What you should do. Restate word for word the lines that begin the listing and end with the line holding "namespace Sys2Proof.Machine".

Exercise material.
/-- Settles O19: the sample and a change of health each call for a computation, of which at most the first begins. -/
theorem acceptedFrameQueuesSample : Obligations.AcceptedFrameQueuesSample := by
  intro ch char bytes s slew pressure powered enabled on collecting eight crc type unit apart c fault seq x after health most
  have step := exec_frameArrival (char := char) powered enabled collecting eight
  have verdict := judgeFrame_accepted eight crc type unit apart
  obtain ⟨settled, sample⟩ := frame_accepted (x := x) eight verdict on most (sampleOf_pose slew pressure bytes _ _).symm
  obtain ⟨same, l, perm, runs⟩ := acceptedFrame verdict settled sample
  have offers (h : Health) : sampleDeliveries ch h = [.computation] := by
    revert slew pressure
    unfold sampleDeliveries
    fin_cases ch <;> simp
  have becomes : (accepted c seq x).health = health := rfl
  rw [becomes, offers] at perm
  have changes : healthDeliveries ch c.health health = if health = c.health then [] else [.notice, .computation] := by
    by_cases kept : health = c.health
    · rw [if_pos kept, healthDeliveries, if_pos kept.symm]
    · rw [if_neg kept, healthDeliveries_other (Ne.symm kept) pressure, if_neg slew]
  rw [changes] at perm
  obtain ⟨solver, lc, whole⟩ := plainDeliveries (fun a m => by
    have := perm.mem_iff.1 m
    split_ifs at this <;> simp at this <;> tauto) runs
  have computations : l.count .computation = if health ≠ c.health then 2 else 1 := by
    rw [perm.count_eq]
    by_cases kept : health = c.health <;> simp [kept]
  have notices : l.count .notice = if health = c.health then 0 else 1 := by
    rw [perm.count_eq]
    by_cases kept : health = c.health <;> simp [kept]
  rw [computations] at solver
  rw [notices] at lc
  obtain ⟨busy, free⟩ := requested_sample _ solver
  refine ⟨_, step, ?_, busy, free, fun kept => ?_, whole⟩
  · rw [lc]
    split_ifs <;> rfl
  · rw [same kept, becomes, offers]
    exact (requestComputation_frame { s with scu := after }).choices rfl

end Sys2Proof.Machine

/-! PROOFS. An increment of the service items, whole: the entries, the cap, the advice and the notices (R145, R150 to R154). -/

namespace Sys2Proof.Machine

/-! ## Notices that stay in the part -/

/-- A notice in the part stays there while notices that replace none are handed over (R174). -/
theorem queueNotice_leaves {n m : Notice} {s : State} (plain : m.replacesItsKind = false) (h : noticeHanded n s.lc) :
    noticeHanded n (queueNotice m s).lc := by
  refine pump_handed _ ?_
  rw [enqueue_appends (.inl plain)]
  split_ifs
  · exact h.imp_left (List.mem_append_left _)
  · exact h

theorem queueNotices_leave {n : Notice} {ns : List Notice} {s : State} (plain : ∀ m ∈ ns, m.replacesItsKind = false)
    (h : HandedOrFull n s.lc) : HandedOrFull n (queueNotices ns s).lc := by
  refine h.imp (fun h => ?_) fun full => full.trans (queueNotices_frame ns s).lc.number
  induction ns generalizing s with
  | nil => exact h
  | cons m ns ih =>
    exact ih (fun x mx => plain x (List.mem_cons_of_mem _ mx)) (.inl (queueNotice_leaves (plain m List.mem_cons_self) h))
      (queueNotice_leaves (plain m List.mem_cons_self) h)

/-- A notice with others before it, and behind it ones that replace none, is in the part given room (R174). -/
theorem Tells.withRoom {n : Notice} {before after : List Notice} {s t : State} (h : Tells (before ++ n :: after) s t)
    (plain : ∀ m ∈ after, m.replacesItsKind = false) : handedWithRoom n t.lc := by
  rw [h.1, queueNotices_append]
  exact (queueNotices_leave plain (queueNotice_handedOrFull n (queueNotices before s))).withRoom

/-! ## An increment at one entry (R151 to R153) -/

/-- The entry an increment finds, incremented if it is of its basis. -/
def incrementedEntry (b : Basis) (n : Nat) (e : Option ServiceEntry) : Option ServiceEntry :=
  e.map fun e => incremented (if e.item.definition.basis = b then n else 0) e

/-- The SERVICE ATTENTION of an entry that advances (R153). -/
def attentionOf (i : Fin 24) (before after : Option ServiceEntry) (time : Stamp) : List Notice :=
  match before, after with
  | some e, some e' => if e.state.code < e'.state.code then [.serviceAttention i e.state e'.state e'.item time] else []
  | _, _ => []

theorem advances_eq {old new : ItemState} (h : new ≠ .suspended) : advances old new = decide (old.code < new.code) := by
  cases new with
  | suspended => exact absurd rfl h
  | _ => cases old <;> rfl

theorem stateByCount_counts (d : ServiceDef) (n : Nat) : stateByCount d n ≠ .suspended := by
  unfold stateByCount
  split_ifs <;> decide

theorem evaluate_running {i : ServiceItem} (runs : i.suspended = false) : ServiceItem.evaluate i = stateByCount i.definition i.consumed := by
  rw [ServiceItem.evaluate, runs]
  rfl

theorem increment_state {e : ServiceEntry} (runs : e.item.suspended = false) (n : Nat) : (ServiceEntry.increment n e).state =
    stateByCount e.item.definition (satAdd max32 e.item.consumed n) :=
  evaluate_running (i := { e.item with consumed := satAdd max32 e.item.consumed n }) runs

theorem increment_advances {e : ServiceEntry} (runs : e.item.suspended = false) (n : Nat) :
    advances e.state (ServiceEntry.increment n e).state = decide (e.state.code < (ServiceEntry.increment n e).state.code) := by
  refine advances_eq ?_
  rw [increment_state runs]
  exact stateByCount_counts _ _

theorem increment_eq {n : Nat} {e : ServiceEntry} (some' : n ≠ 0) (runs : e.item.suspended = false) :
    ServiceEntry.increment n e = incremented n e := by
  have whole : ServiceEntry.increment n e = {
      item := { e.item with
        consumed := satAdd max32 e.item.consumed n
        attention := e.item.attention || advances e.state (ServiceEntry.increment n e).state }
      state := (ServiceEntry.increment n e).state } := rfl
  rw [whole, increment_advances runs, increment_state runs, incremented, if_neg (by simp [some', runs])]
  rfl

/-- An increment of another basis, or of a suspended item, finds nothing (R152). -/
theorem incrementedEntry_unreached {b : Basis} {n : Nat} {e : Option ServiceEntry} (h : reaches b e = false) :
    incrementedEntry b n e = e := by
  cases e with
  | none => rfl
  | some e =>
    have out : (if e.item.definition.basis = b then n else 0) = 0 ∨ e.item.suspended = true := by
      by_cases basis : e.item.definition.basis = b
      · exact .inr (by simpa [reaches, basis] using h)
      · exact .inl (if_neg basis)
    rw [incrementedEntry, Option.map_some, incremented, if_pos out]

theorem attentionOf_same (i : Fin 24) (e : Option ServiceEntry) (time : Stamp) : attentionOf i e e time = [] := by
  cases e with
  | none => rfl
  | some e => exact if_neg (Nat.lt_irrefl _)

/-- An increment at one entry: the entry and its notice (R152, R153). -/
theorem incrementEntry_eq {b : Basis} {n : Nat} (some' : n ≠ 0) (i : Fin 24) (s : State) : incrementEntry b n i s = { s with
    st := { s.st with entries := s.st.entries.set i (incrementedEntry b n s.st.entries[i]) }
    lc := (queueNotices (attentionOf i s.st.entries[i] (incrementedEntry b n s.st.entries[i]) s.lc.time) s).lc } := by
  cases reached : reaches b s.st.entries[i] with
  | false =>
    rw [incrementEntry_unreached reached, incrementedEntry_unreached reached, attentionOf_same,
      show s.st.entries.set i s.st.entries[i] = s.st.entries from Vector.set_getElem_self i.isLt]
    rfl
  | true =>
    obtain ⟨e, held⟩ : ∃ e, s.st.entries[i] = some e := by
      cases h : s.st.entries[i] with
      | none => rw [h] at reached; cases reached
      | some e => exact ⟨e, rfl⟩
    rw [held] at reached
    obtain ⟨basis, runs⟩ : e.item.definition.basis = b ∧ e.item.suspended = false := by simpa [reaches] using reached
    have entry : incrementedEntry b n s.st.entries[i] = some (incremented n e) := by
      rw [incrementedEntry, held, Option.map_some, if_pos basis]
    rw [entry, held]
    unfold incrementEntry
    simp only [held, reached, if_true, increment_advances runs, decide_eq_true_eq]
    rw [increment_eq some' runs, attentionOf]
    split_ifs <;> rfl

/-! ## An increment of the table (R151 to R154) -/

/-- The notices of an increment at some entries, in their order (R153). -/
def attentions (b : Basis) (n : Nat) (l : List (Fin 24)) (s : State) : List Notice :=
  l.flatMap fun i => attentionOf i s.st.entries[i] (incrementedEntry b n s.st.entries[i]) s.lc.time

Exercise output.
/-- Settles O19: the sample and a change of health each call for a computation, of which at most the first begins. -/
theorem acceptedFrameQueuesSample : Obligations.AcceptedFrameQueuesSample := by
  intro ch char bytes s slew pressure powered enabled on collecting eight crc type unit apart c fault seq x after health most
  have step := exec_frameArrival (char := char) powered enabled collecting eight
  have verdict := judgeFrame_accepted eight crc type unit apart
  obtain ⟨settled, sample⟩ := frame_accepted (x := x) eight verdict on most (sampleOf_pose slew pressure bytes _ _).symm
  obtain ⟨same, l, perm, runs⟩ := acceptedFrame verdict settled sample
  have offers (h : Health) : sampleDeliveries ch h = [.computation] := by
    revert slew pressure
    unfold sampleDeliveries
    fin_cases ch <;> simp
  have becomes : (accepted c seq x).health = health := rfl
  rw [becomes, offers] at perm
  have changes : healthDeliveries ch c.health health = if health = c.health then [] else [.notice, .computation] := by
    by_cases kept : health = c.health
    · rw [if_pos kept, healthDeliveries, if_pos kept.symm]
    · rw [if_neg kept, healthDeliveries_other (Ne.symm kept) pressure, if_neg slew]
  rw [changes] at perm
  obtain ⟨solver, lc, whole⟩ := plainDeliveries (fun a m => by
    have := perm.mem_iff.1 m
    split_ifs at this <;> simp at this <;> tauto) runs
  have computations : l.count .computation = if health ≠ c.health then 2 else 1 := by
    rw [perm.count_eq]
    by_cases kept : health = c.health <;> simp [kept]
  have notices : l.count .notice = if health = c.health then 0 else 1 := by
    rw [perm.count_eq]
    by_cases kept : health = c.health <;> simp [kept]
  rw [computations] at solver
  rw [notices] at lc
  obtain ⟨busy, free⟩ := requested_sample _ solver
  refine ⟨_, step, ?_, busy, free, fun kept => ?_, whole⟩
  · rw [lc]
    split_ifs <;> rfl
  · rw [same kept, becomes, offers]
    exact (requestComputation_frame { s with scu := after }).choices rfl

end Sys2Proof.Machine

/-! PROOFS. An increment of the service items, whole: the entries, the cap, the advice and the notices (R145, R150 to R154). -/

namespace Sys2Proof.Machine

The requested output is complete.